Touch is the universal language of compassion. When words are no longer understood, there is no better substitute than a gentle hug or holding hands. In old age especially, the need for physical affection is more powerful than ever, for it is one of the only sensuous experience that remains. It is one of the few persisting methods of communicating with a nonna of limited cognitive function, and its effects are both physically and emotionally favorable. In a study that examined the impact of touch on appetite in picky elderly eaters, all participants had a significant increase in caloric intake when given a gentle touch and spoken to during mealtime. Additionally, a study on dementia patients proved that touch is calming; all residents who received hand massages presented significantly less agitated than those who did not.

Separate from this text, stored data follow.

/-- A millisecond moves lifetimes, and no level. -/
theorem tick_resolved {s : State} (hs : ResolutionInv s) : ResolutionInv (tick s) := by
  have htable (c : Channel) : tableOf (tick s) c = tickTable (tableOf s c) := by simp [tableOf, tick]
  have hchannel (c : Channel) : channelOf (tick s) c = tickChannel (channelOf s c) := by simp [channelOf, tick]
  have happly (c : Channel) : applyLevel (tick s) c = applyLevel s c := by
    unfold applyLevel
    rw [htable]
    simp only [largestApply, tickTable, levelOr0_tick]
    rfl
  have hlimit (n : Nat) (c : Channel) : smallestLimit n (tableOf (tick s) c) = smallestLimit n (tableOf s c) := by
    rw [htable]
    simp only [smallestLimit, tickTable, limitOr_tick]
  have hcap : reservoirCap (tick s) = reservoirCap s := rfl
  intro c
  rw [hchannel, happly, hlimit, hcap, resolvedLevel, happly, hlimit, hcap]
  exact hs c

theorem tick_results (c : Channel) (s : State) :
    setpointOf (tick s) c = setpointOf s c ∧ appliedOf (tick s) c = appliedOf s c ∧ currentOf (tick s) c = currentOf s c := by
  refine ⟨?_, rfl, rfl⟩
  simp [setpointOf, channelOf, tick, tickChannel]

theorem tick_running (s : State) : isRunning (tick s) = isRunning s := rfl

theorem expireInertial_quiet (s : State) : Quiet s (expireInertial s) := by
  have hroll : Quiet s (loseInertial s) := by
    intro q hq
    cases q <;> simp_all [samePart, isCore, loseInertial]
  unfold expireInertial whenDue
  split
  · exact hroll.trans (refreshFaults_quiet _)
  · exact .refl s

/-- The millisecond that passes is a tick, and D formed anew where LINK is lost with it (log entry 16). -/
theorem passMillisecond_run (s : State) : DemandRun (tick s) (passMillisecond s) :=
  .before (expireInertial_quiet _) (whenDue_demandRun (loseLink_run _))

theorem idle_resolved {s : State} (hs : ResolutionInv s) :
    ∃ t, idle s = .next t ∧ ResolutionInv t ∧ LatchesDerate s t := by
  unfold idle
  cases h : nextDue s with
  | some i =>
    obtain ⟨t, ht, hres, hlatch⟩ := exec_resolved i hs
    exact ⟨t, ht, hres, hlatch (nextDue_not_sample h)⟩
  | none =>
    obtain ⟨hres, hlatch⟩ := (passMillisecond_run s).latches (tick_resolved hs)
    refine ⟨_, rfl, hres, fun c hpos => ?_⟩
    obtain ⟨hsp, happ, -⟩ := tick_results c s
    have := hlatch c hpos
    rwa [hsp, happ, tick_running] at this

/-- Settles O54: the setpoints are resolved after every step, by what each group of rows does to them. -/
theorem stepsKeepSetpointsResolved : Obligations.StepsKeepSetpointsResolved := by
  intro s t hstep hs
  cases hp : s.pending with
  | nil =>
    obtain ⟨u, hu, hres, hlatch⟩ := idle_resolved hs
    have heq : t = u := by simpa [step, hp, hu] using hstep.symm
    subst heq
    exact ⟨hres, fun _ => hlatch⟩
  | cons i rest =>
    have hquiet := setPending_quiet s rest
    obtain ⟨u, hu, hres, hlatch⟩ := exec_resolved i (hs.keeps hquiet.resolution)
    have heq : t = u := by simpa [step, hp, hu] using hstep.symm
    subst heq
    refine ⟨hres, fun hsample => ?_⟩
    exact hlatch (fun x hx => hsample x (by simp [hx]))

end Sys2Proof
end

Sources of proof are endless; there is no question that affection is insanely beneficial to seniors (and to the rest of us!). How we choose to implement it in our daily practice is subjective. In my own experiences, I have found that while being huggy-kissy with boys makes my eyes roll, doing so with my loves is invaluable. I greet nearly every resident with a kiss.. I don’t care if they’ve got half their lunch on their lap or if they’ve had a cold for days, I’m wrapping my arms around them and kissing their cheeks (don’t worry Dad, I wash my hands). If a nonno’s in a wheelchair, I crouch beside him and rest my hand on his knee. I’ll walk arm-in-arm with nonnas and cozy up on the edge of their recliner when we rest. I’ll sit right on that hospital bed, my fingers locked with theirs, regardless of cognizance or how tightly they grasp back. If there are tears (God, I hate when there are tears), I softly wipe them dry. I kiss them like I mean it, and honestly, the impact is immeasurable.